Gelöst 22. May 2019, 12:51 Uhr EDT

Incident Summary

Incident: 5 minute outage due to a RAID storage failure
Incident Date: 2019-05-19 21:21 - 21:26 EDT
Affected Services: All

Incident Description

There was a 5 minute outage caused by a drive failure on our primary database server. The issue manifested itself in a way that prevented our high availability database cluster from self-healing. No data or transactions were lost during this incident. No funding events were impacted by this incident.

Client Impact

Our gateway and portals would have been unavailable for approximately 5 minutes.

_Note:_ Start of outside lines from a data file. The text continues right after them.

/-- A loop that carries the state second. -/
theorem Same.foldlSnd {α β : Type} {W : List Part} {g : β × State → α → β × State} (hg : ∀ p a, Same W (g p a).2 p.2) (l : List α)
    {p : β × State} {s : State} (h : Same W p.2 s) : Same W (l.foldl g p).2 s := by
  induction l generalizing p with
  | nil => exact h
  | cons a l ih => exact ih ((hg p a).trans h)

theorem Same.getDMap {α : Type} {W : List Part} {o : Option α} {g : α → State} {d s : State} (hg : ∀ a, Same W (g a) s)
    (hd : Same W d s) : Same W ((o.map g).getD d) s := by
  cases o
  · exact hd
  · exact hg _

theorem Same.iteFst {β : Type} {W : List Part} {c : Prop} [Decidable c] {a b : State × β} {s : State} (h : Same W a.1 s)
    (k : Same W b.1 s) : Same W (if c then a else b).1 s := by split <;> assumption

theorem Same.diteFst {β : Type} {W : List Part} {c : Prop} [Decidable c] {a b : State × β} {s : State} (h : c → Same W a.1 s)
    (k : ¬c → Same W b.1 s) : Same W (if c then a else b).1 s := by
  split
  · exact h ‹_›
  · exact k ‹_›

theorem Same.iteSnd {β : Type} {W : List Part} {c : Prop} [Decidable c] {a b : β × State} {s : State} (h : Same W a.2 s)
    (k : Same W b.2 s) : Same W (if c then a else b).2 s := by split <;> assumption

/-- An outcome whose next state, if any, differs in parts of W only. -/
def SameNext (W : List Part) (o : Host.Outcome State Fault Refusal) (s : State) : Prop := ∀ t, o = .next t → Same W t s

theorem SameNext.next {W : List Part} {t s : State} (h : Same W t s) : SameNext W (.next t) s := by
  intro u hu; cases hu; exact h
theorem SameNext.fault {W : List Part} {f : Fault} {s : State} : SameNext W (.fault f) s := by intro u hu; cases hu
theorem SameNext.ite {W : List Part} {c : Prop} [Decidable c] {a b : Host.Outcome State Fault Refusal} {s : State}
    (h : SameNext W a s) (k : SameNext W b s) : SameNext W (if c then a else b) s := by split <;> assumption
theorem SameNext.step {V W : List Part} {o : Host.Outcome State Fault Refusal} {u s : State} (h : SameNext V o u)
    (hv : subParts V W = true) (k : Same W u s) : SameNext W o s := fun t ht => (h t ht).step hv k

theorem Same.nextOr {W : List Part} {o : Host.Outcome State Fault Refusal} {u s : State} (h : SameNext W o s) (k : Same W u s) :
    Same W (nextOr u o) s := by
  cases o with
  | next t => exact h t rfl
  | fault f => exact k
  | refused r => exact k

/-- What holds of a module whose rings lie in the report segment is enough for the memory outside it. -/
theorem Same.ofRings {V W : List Part} {t s : State} (h : Same V t s) (hv : V.all (fun x => x == .outside || W.contains x) = true)
    (k : s.RingsIn → Same W t s) : Same W t s := by
  refine ⟨fun x hx => ?_, h.wf, h.rings⟩
  by_cases hx' : x = .outside
  · subst hx'
    exact fun hs => (k hs).parts .outside hx hs
  · refine h.parts x ?_
    cases hc : V.contains x with
    | false => rfl
    | true =>
      have := List.all_eq_true.mp hv x (by simpa using hc)
      simp only [hx, Bool.or_false, beq_iff_eq] at this
      exact absurd this hx'

/-! ### One part replaced -/

theorem Same.setRouting {W : List Part} {u s : State} {x} (hw : W.contains .routing = true) (h : Same W u s) : Same W { u with routing := x } s :=
  ⟨fun y hy => by cases y <;> first | exact h.parts _ hy | (rw [hw] at hy; cases hy), h.wf, h.rings⟩
theorem Same.setTiles {W : List Part} {u s : State} {x} (hw : W.contains .tiles = true) (h : Same W u s) : Same W { u with tiles := x } s :=
  ⟨fun y hy => by cases y <;> first | exact h.parts _ hy | (rw [hw] at hy; cases hy), h.wf, h.rings⟩
theorem Same.setSched {W : List Part} {u s : State} {x} (hw : W.contains .sched = true) (hr : u.RingsIn → State.RingsIn { u with sched := x }) (h : Same W u s) : Same W { u with sched := x } s :=
  ⟨fun y hy => by cases y <;> first | exact h.parts _ hy | exact fun hs => ⟨hr (h.parts _ hy hs).1, (h.parts _ hy hs).2⟩ | (rw [hw] at hy; cases hy), h.wf, fun hs => hr (h.rings hs)⟩
theorem Same.setTime {W : List Part} {u s : State} {x} (hw : W.contains .time = true) (h : Same W u s) : Same W { u with time := x } s :=
  ⟨fun y hy => by cases y <;> first | exact h.parts _ hy | (rw [hw] at hy; cases hy), h.wf, h.rings⟩
theorem Same.setPorts {W : List Part} {u s : State} {x} (hw : W.contains .ports = true) (h : Same W u s) : Same W { u with ports := x } s :=
  ⟨fun y hy => by cases y <;> first | exact h.parts _ hy | (rw [hw] at hy; cases hy), h.wf, h.rings⟩
theorem Same.setWqs {W : List Part} {u s : State} {x} (hw : W.contains .wqs = true) (h : Same W u s) : Same W { u with wqs := x } s :=
  ⟨fun y hy => by cases y <;> first | exact h.parts _ hy | (rw [hw] at hy; cases hy), h.wf, h.rings⟩
theorem Same.setCqs {W : List Part} {u s : State} {x} (hw : W.contains .cqs = true) (h : Same W u s) : Same W { u with cqs := x } s :=
  ⟨fun y hy => by cases y <;> first | exact h.parts _ hy | (rw [hw] at hy; cases hy), h.wf, h.rings⟩
theorem Same.setRemote {W : List Part} {u s : State} {x} (hw : W.contains .remote = true) (h : Same W u s) : Same W { u with remote := x } s :=
  ⟨fun y hy => by cases y <;> first | exact h.parts _ hy | (rw [hw] at hy; cases hy), h.wf, h.rings⟩
theorem Same.setMatching {W : List Part} {u s : State} {x} (hw : W.contains .matching = true) (h : Same W u s) : Same W { u with matching := x } s :=
  ⟨fun y hy => by cases y <;> first | exact h.parts _ hy | (rw [hw] at hy; cases hy), h.wf, h.rings⟩
theorem Same.setColl {W : List Part} {u s : State} {x} (hw : W.contains .coll = true) (h : Same W u s) : Same W { u with coll := x } s :=
  ⟨fun y hy => by cases y <;> first | exact h.parts _ hy | (rw [hw] at hy; cases hy), h.wf, h.rings⟩
theorem Same.setStriker {W : List Part} {u s : State} {x} (hw : W.contains .striker = true) (hr : u.RingsIn → State.RingsIn { u with striker := x }) (h : Same W u s) : Same W { u with striker := x } s :=
  ⟨fun y hy => by cases y <;> first | exact h.parts _ hy | exact fun hs => ⟨hr (h.parts _ hy hs).1, (h.parts _ hy hs).2⟩ | (rw [hw] at hy; cases hy), h.wf, fun hs => hr (h.rings hs)⟩
theorem Same.setTrans {W : List Part} {u s : State} {x} (hw : W.contains .trans = true) (h : Same W u s) : Same W { u with trans := x } s :=
  ⟨fun y hy => by cases y <;> first | exact h.parts _ hy | (rw [hw] at hy; cases hy), h.wf, h.rings⟩
theorem Same.setInsts {W : List Part} {u s : State} {x} (hw : W.contains .insts = true) (h : Same W u s) : Same W { u with insts := x } s :=
  ⟨fun y hy => by cases y <;> first | exact h.parts _ hy | (rw [hw] at hy; cases hy), h.wf, h.rings⟩
theorem Same.setDraw {W : List Part} {u s : State} {x} (hw : W.contains .draw = true) (h : Same W u s) : Same W { u with draw := x } s :=
  ⟨fun y hy => by cases y <;> first | exact h.parts _ hy | (rw [hw] at hy; cases hy), h.wf, h.rings⟩
theorem Same.setVises {W : List Part} {u s : State} {x} (hw : W.contains .vises = true) (h : Same W u s) : Same W { u with vises := x } s :=
  ⟨fun y hy => by cases y <;> first | exact h.parts _ hy | (rw [hw] at hy; cases hy), h.wf, h.rings⟩
theorem Same.setHearth {W : List Part} {u s : State} {x} (hw : W.contains .hearth = true) (h : Same W u s) : Same W { u with hearth := x } s :=
  ⟨fun y hy => by cases y <;> first | exact h.parts _ hy | (rw [hw] at hy; cases hy), h.wf, h.rings⟩
theorem Same.setQuench {W : List Part} {u s : State} {x} (hw : W.contains .quench = true) (h : Same W u s) : Same W { u with quench := x } s :=
  ⟨fun y hy => by cases y <;> first | exact h.parts _ hy | (rw [hw] at hy; cases hy), h.wf, h.rings⟩
theorem Same.setCounters {W : List Part} {u s : State} {x} (hw : W.contains .counters = true) (hr : u.RingsIn → State.RingsIn { u with counters := x }) (h : Same W u s) : Same W { u with counters := x } s :=
  ⟨fun y hy => by cases y <;> first | exact h.parts _ hy | exact fun hs => ⟨hr (h.parts _ hy hs).1, (h.parts _ hy hs).2⟩ | (rw [hw] at hy; cases hy), h.wf, fun hs => hr (h.rings hs)⟩
theorem Same.setPower {W : List Part} {u s : State} {x} (hw : W.contains .power = true) (h : Same W u s) : Same W { u with power := x } s :=
  ⟨fun y hy => by cases y <;> first | exact h.parts _ hy | (rw [hw] at hy; cases hy), h.wf, h.rings⟩
theorem Same.setSegments {W : List Part} {u s : State} {x} (hw : W.contains .segments = true) (h : Same W u s) : Same W { u with segments := x } s :=
  ⟨fun y hy => by cases y <;> first | exact h.parts _ hy | (rw [hw] at hy; cases hy), h.wf, h.rings⟩
theorem Same.setPoison {W : List Part} {u s : State} {x} (hw : W.contains .poison = true) (h : Same W u s) : Same W { u with poison := x } s :=
  ⟨fun y hy => by cases y <;> first | exact h.parts _ hy | (rw [hw] at hy; cases hy), h.wf, h.rings⟩
theorem Same.setFree {W : List Part} {u s : State} {x} (hw : W.contains .free = true) (h : Same W u s) : Same W { u with free := x } s :=
  ⟨fun y hy => by cases y <;> first | exact h.parts _ hy | (rw [hw] at hy; cases hy), h.wf, h.rings⟩
theorem Same.setOut {W : List Part} {u s : State} {x} (hw : W.contains .out = true) (h : Same W u s) : Same W { u with out := x } s :=
  ⟨fun y hy => by cases y <;> first | exact h.parts _ hy | (rw [hw] at hy; cases hy), h.wf, h.rings⟩
theorem Same.setPending {W : List Part} {u s : State} {x} (hw : W.contains .pending = true) (h : Same W u s) : Same W { u with pending := x } s :=
  ⟨fun y hy => by cases y <;> first | exact h.parts _ hy | (rw [hw] at hy; cases hy), h.wf, h.rings⟩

Approximately 3000 transactions and 1000 merchants are expected to have been impacted, based on run-rates from the prior week.

Timeline

21:21: Drive failure occurs on our primary database server; gateways and portals are automatically taken offline
21:22: SEV-1 incident is raised to our on-call team
21:25: Server is forced offline
21:26: Service is restored

Resolution

The server was manually forced offline, which allowed our database cluster to self-heal by failing over to another healthy node. The drive causing the issue on the primary node was replaced.

Next Steps

We are replacing the drives in our database servers with new SSDs.
We have opened a support case with Microsoft to understand why the RAID array did not ignore the faulty drive.
The database servers are slated for a refresh in late Q2/early Q3 as part of our initiative to upgrade to SQL Server 2017.
We have ordered hardware RAID controllers for our new database servers, to replace our software RAID controllers.

Aktualisiert 19. May 2019, 21:44 Uhr EDT

We experienced approximately 5 minutes of downtime due to a storage failure and may need to perform additional maintenance during Monday morning’s maintenance window (0430 EDT). We will provide a postmortem within 2 days.

Gelöst 19. May 2019, 21:30 Uhr EDT

The Gateway issue is resolved and service has been fully restored. We will provide a postmortem / incident report within 2 business days.

Bewertet 19. May 2019, 21:25 Uhr EDT

We have confirmed that the Gateway service is currently experiencing widespread disruptions at this time. Our network operations center is investigating the issue and will update this incident with additional information as it becomes available.

We will provide regular updates until the situation is corrected.